ROOTS OF NAZI IDEOLOGY
The Nazi movement was started by a locksmith named Anton Drexler and it had just 28 members when it was established. Among them only six members were really active and when Hitler joined this party he was just an insignificant figure. The party was basically the outcome of the humiliating defeat of Germany during the first world war and ideologically it had no moorings apart from certain policies it had adopted such as confiscation of war profits, nationalization of trusts etc.But the driving force behind it was the strong desire for vengeance and a morbid hatred for the jews.The Nazi ideology in its early period was not a well worked out theory like Marxism. But during its evolution it drew its inspiration from a number of important thinkers like Fichte, Hegel, Treitschke, Nietzsche, Gobineau and Stewart chamberlain.
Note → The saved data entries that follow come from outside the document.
theorem frmCountF_mk (x_count x_period x_slack x_pref x_role x_state x_epoch x_master x_deputy x_hops x_parent x_error x_phase x_started x_good x_bad x_lockReady x_holdFrames x_missing x_markerSeen x_directSeen x_demote x_change x_proposal x_changeCmd x_parts) : FrmCountF a (Frm.mk x_count x_period x_slack x_pref x_role x_state x_epoch x_master x_deputy x_hops x_parent x_error x_phase x_started x_good x_bad x_lockReady x_holdFrames x_missing x_markerSeen x_directSeen x_demote x_change x_proposal x_changeCmd x_parts) ↔ x_count = a.frm.count ∧ x_phase = a.frm.phase := Iff.rfl

theorem gotThen_frmCount {α β : Type} {x : State × Got α} {f : α → State → State × Got β} (hx : FrmCount a x.1)
    (hf : ∀ v s, FrmCount a s → FrmCount a (f v s).1) : FrmCount a (gotThen x f).1 := by
  unfold gotThen
  split
  · exact hf _ _ hx
  all_goals exact hx

theorem FrmCount.count {s : State} (h : FrmCount a s) : s.frm.count = a.frm.count := h.1

theorem FrmCount.phase {s : State} (h : FrmCount a s) : s.frm.phase = a.frm.phase := h.2

theorem State.updMgt_frmCount (f : Mgt → Mgt) {s : State} (hs : FrmCount a s) : FrmCount a (State.updMgt f s) := by
  grind [State.updMgt, = frmCountF_mk, FrmCount.count, FrmCount.phase, State.updFrm, foldl_frmCount, = frmCount_mk, =
      frmCountF_fold]

theorem State.updFn_frmCount (fn : Nat) (f : PciFn → PciFn) {s : State} (hs : FrmCount a s) : FrmCount a (State.updFn
    fn f s) := by
  grind [State.updFn, = frmCountF_mk, FrmCount.count, FrmCount.phase, State.updFrm, foldl_frmCount, = frmCount_mk, =
      frmCountF_fold]

theorem State.emit_frmCount (o : Output) {s : State} (hs : FrmCount a s) : FrmCount a (State.emit o s) := by
  grind [State.emit, = frmCountF_mk, FrmCount.count, FrmCount.phase, State.updFrm, foldl_frmCount, = frmCount_mk, =
      frmCountF_fold]

theorem State.emitPcie_frmCount (t : HostTlp) {s : State} (hs : FrmCount a s) : FrmCount a (State.emitPcie t s) := by
  grind [State.emitPcie, State.emit_frmCount, = frmCountF_mk, FrmCount.count, FrmCount.phase, State.updFrm,
      foldl_frmCount, = frmCount_mk, = frmCountF_fold]

theorem State.fireVec_frmCount (fn v : Nat) {s : State} (hs : FrmCount a s) : FrmCount a (State.fireVec fn v s) := by
  grind [State.fireVec, State.updFn_frmCount, State.emitPcie_frmCount, = frmCountF_mk, FrmCount.count, FrmCount.phase,
      State.updFrm, foldl_frmCount, = frmCount_mk, = frmCountF_fold]

theorem State.writeLog_frmCount (ev : Nat) (rs : Reason) (part : Option (Nat × Nat)) (data : W64) {s : State} (hs :
    FrmCount a s) : FrmCount a (State.writeLog ev rs part data s) := by
  grind [State.writeLog, State.updMgt_frmCount, State.emit_frmCount, = frmCountF_mk, FrmCount.count, FrmCount.phase,
      State.updFrm, foldl_frmCount, = frmCount_mk, = frmCountF_fold]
Johann Gottlieb Fichte, a German philosopher, immediately after Germany was defeated by Napoleon, poured out his ideas in his Addresses to the German nation (1808). Inthis he highlighted the purity of German language and emphasized the concept of VOLK or nation. The seeds of nationalism and anti-Semitism were embedded in his ideas.
But Georg Wilhelm Friedrich Hegel who succeeded Fichte laid emphasis on the supremacy of the state. He wrote ‘State is the world which the mind has made for itself …..so high as man stands above nature, so high does state stand above physical life. Man must therefore venerate the state as a secular deity (Irdisch-Gottliches)’ .It was this idea which made the Nazis look upon the state as a super-human entity. According to them, “the individual is nothing----Das Volk is everything” but it was another philosopher Heinrich Gotthard von Treitschke who glorified it. He wrote “It does not matter what you think, so long as you obey”. But the most dangerous idea was not just this; it was his justification of war. He wrote “the grandeur of war is the utter annihilation of puny man in the great conception of the state”. He believed “War is both justifiable and moral, and the idea of perpetual peace is not only impossible but immoral…”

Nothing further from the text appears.